梁千洛看了一眼翻译,这个在南宫家兢兢业业服侍数十年的老仆人,倒是有几分慈眉善目,既然南宫很早就下了命令,为什么到了这个时候才能被人得知呢?
他总觉得,如果老天真心有意帮衬,自己倒不至于落到很惨烈的下场。
“你最好不要走,呆在这里比什么都强。”
南宫敏玉说完,头也不回地走了,翻译垂手站立,像是有什么未尽的话要跟梁千洛说,“夫人还是稍安勿躁,在事情没有定论之前,所有的事情都是徒劳。”
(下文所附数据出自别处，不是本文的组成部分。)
/-- What brings on a scan. -/
@[simp] theorem bringScan_fields (s : State) :
    (bringScan s).phase = s.phase ∧ (bringScan s).timebase = s.timebase ∧ (bringScan s).offered = s.offered ∧
      (bringScan s).downRequest = s.downRequest ∧ (bringScan s).downResponse = s.downResponse ∧ (bringScan s).upResponse = s.upResponse ∧
      (bringScan s).localQueue = s.localQueue ∧ (bringScan s).turn = s.turn ∧ (bringScan s).rules = s.rules ∧
      (bringScan s).lanes = s.lanes ∧ (bringScan s).gens = s.gens ∧ (bringScan s).hold = s.hold ∧
      (bringScan s).tags = s.tags ∧ (bringScan s).triggers = s.triggers ∧ (bringScan s).log = s.log ∧
      (bringScan s).events = s.events ∧ (bringScan s).faults = s.faults ∧ (bringScan s).mode = s.mode ∧
      (bringScan s).resume = s.resume ∧ (bringScan s).quiesceTimer = s.quiesceTimer ∧ (bringScan s).limits = s.limits ∧
      (bringScan s).straps = s.straps ∧ (bringScan s).resetCause = s.resetCause ∧ (bringScan s).port = s.port ∧
      (bringScan s).scanDue = (s.scanDue || !s.hold.isEmpty) ∧ (bringScan s).evalDue = s.evalDue ∧ (bringScan s).pending = s.pending := by
  and_intros <;> rfl

/-- What brings on an evaluation. -/
@[simp] theorem bringEval_fields (s : State) :
    (bringEval s).phase = s.phase ∧ (bringEval s).timebase = s.timebase ∧ (bringEval s).offered = s.offered ∧
      (bringEval s).downRequest = s.downRequest ∧ (bringEval s).downResponse = s.downResponse ∧ (bringEval s).upResponse = s.upResponse ∧
      (bringEval s).localQueue = s.localQueue ∧ (bringEval s).turn = s.turn ∧ (bringEval s).rules = s.rules ∧
      (bringEval s).lanes = s.lanes ∧ (bringEval s).gens = s.gens ∧ (bringEval s).hold = s.hold ∧
      (bringEval s).tags = s.tags ∧ (bringEval s).triggers = s.triggers ∧ (bringEval s).log = s.log ∧
      (bringEval s).events = s.events ∧ (bringEval s).faults = s.faults ∧ (bringEval s).mode = s.mode ∧
      (bringEval s).resume = s.resume ∧ (bringEval s).quiesceTimer = s.quiesceTimer ∧ (bringEval s).limits = s.limits ∧
      (bringEval s).straps = s.straps ∧ (bringEval s).resetCause = s.resetCause ∧ (bringEval s).port = s.port ∧
      (bringEval s).scanDue = s.scanDue ∧ (bringEval s).evalDue = (s.evalDue || s.offered.isSome) ∧ (bringEval s).pending = s.pending := by
  and_intros <;> rfl

/-- What brings on both. -/
@[simp] theorem bringOn_fields (s : State) :
    (bringOn s).phase = s.phase ∧ (bringOn s).timebase = s.timebase ∧ (bringOn s).offered = s.offered ∧
      (bringOn s).downRequest = s.downRequest ∧ (bringOn s).downResponse = s.downResponse ∧ (bringOn s).upResponse = s.upResponse ∧
      (bringOn s).localQueue = s.localQueue ∧ (bringOn s).turn = s.turn ∧ (bringOn s).rules = s.rules ∧
      (bringOn s).lanes = s.lanes ∧ (bringOn s).gens = s.gens ∧ (bringOn s).hold = s.hold ∧
      (bringOn s).tags = s.tags ∧ (bringOn s).triggers = s.triggers ∧ (bringOn s).log = s.log ∧
      (bringOn s).events = s.events ∧ (bringOn s).faults = s.faults ∧ (bringOn s).mode = s.mode ∧
      (bringOn s).resume = s.resume ∧ (bringOn s).quiesceTimer = s.quiesceTimer ∧ (bringOn s).limits = s.limits ∧
      (bringOn s).straps = s.straps ∧ (bringOn s).resetCause = s.resetCause ∧ (bringOn s).port = s.port ∧
      (bringOn s).scanDue = (s.scanDue || !s.hold.isEmpty) ∧ (bringOn s).evalDue = (s.evalDue || s.offered.isSome) ∧ (bringOn s).pending = s.pending := by
  and_intros <;> rfl

/-- A local response queued. -/
@[simp] theorem queueLocal_fields (u : UpTag) (st : Status) (s : State) :
    (queueLocal u st s).phase = s.phase ∧ (queueLocal u st s).timebase = s.timebase ∧ (queueLocal u st s).offered = s.offered ∧
      (queueLocal u st s).downRequest = s.downRequest ∧ (queueLocal u st s).downResponse = s.downResponse ∧ (queueLocal u st s).upResponse = s.upResponse ∧
      (queueLocal u st s).localQueue = s.localQueue ++ [{ tag := u, status := st }] ∧ (queueLocal u st s).turn = s.turn ∧ (queueLocal u st s).rules = s.rules ∧
      (queueLocal u st s).lanes = s.lanes ∧ (queueLocal u st s).gens = s.gens ∧ (queueLocal u st s).hold = s.hold ∧
      (queueLocal u st s).tags = s.tags ∧ (queueLocal u st s).triggers = s.triggers ∧ (queueLocal u st s).log = s.log ∧
      (queueLocal u st s).events = s.events ∧ (queueLocal u st s).faults = s.faults ∧ (queueLocal u st s).mode = s.mode ∧
      (queueLocal u st s).resume = s.resume ∧ (queueLocal u st s).quiesceTimer = s.quiesceTimer ∧ (queueLocal u st s).limits = s.limits ∧
      (queueLocal u st s).straps = s.straps ∧ (queueLocal u st s).resetCause = s.resetCause ∧ (queueLocal u st s).port = s.port ∧
      (queueLocal u st s).scanDue = s.scanDue ∧ (queueLocal u st s).evalDue = s.evalDue ∧ (queueLocal u st s).pending = s.pending := by
  and_intros <;> rfl

/-- A sequence number spent. -/
@[simp] theorem spendSeq_fields (s : State) :
    (spendSeq s).phase = s.phase ∧ (spendSeq s).timebase = s.timebase ∧ (spendSeq s).offered = s.offered ∧
      (spendSeq s).downRequest = s.downRequest ∧ (spendSeq s).downResponse = s.downResponse ∧ (spendSeq s).upResponse = s.upResponse ∧
      (spendSeq s).localQueue = s.localQueue ∧ (spendSeq s).turn = s.turn ∧ (spendSeq s).rules = s.rules ∧
      (spendSeq s).lanes = s.lanes ∧ (spendSeq s).gens = s.gens ∧ (spendSeq s).hold = s.hold ∧
      (spendSeq s).tags = s.tags ∧ (spendSeq s).triggers = s.triggers ∧ (spendSeq s).log = { s.log with next := s.log.next + 1 } ∧
      (spendSeq s).events = s.events ∧ (spendSeq s).faults = s.faults ∧ (spendSeq s).mode = s.mode ∧
      (spendSeq s).resume = s.resume ∧ (spendSeq s).quiesceTimer = s.quiesceTimer ∧ (spendSeq s).limits = s.limits ∧
      (spendSeq s).straps = s.straps ∧ (spendSeq s).resetCause = s.resetCause ∧ (spendSeq s).port = s.port ∧
      (spendSeq s).scanDue = s.scanDue ∧ (spendSeq s).evalDue = s.evalDue ∧ (spendSeq s).pending = s.pending := by
  and_intros <;> rfl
“我知道姑姑尽职尽忠,可若是真的要为你们的夫人好,将他最心爱的男人剥夺去又让他身陷囹圄之中,难道这就是你们南宫家的尽忠之道吗?”
翻译沉默了良久,许久才说,“每个人都有自己的立场,也许在夫人看来这不算是尽忠之道,可是对于我们来讲,却是真真切切为了她好。”
“其他的事情都可能有变数,唯独这件事情不会。”
翻译没有再和梁千洛纠缠下去,而是紧走几步,跟上了南宫敏玉的步伐,直到南宫敏玉的仪仗走出大院之后,阿碧才走进门来,满眼的焦灼,“夫人,我们是不是该走了?”
“不走。”
梁千洛说着,在椅子旁坐下,南宫敏玉府里头的琉璃盏曾经是他最喜欢的物件,可是当时,穆天琪的手上只有一件,若是白白给了他,南宫还不知道要怎么闹呢?
权衡利弊之下,梁千洛仍是忍痛割爱,将这雪白的琉璃拱手让给了南宫敏玉。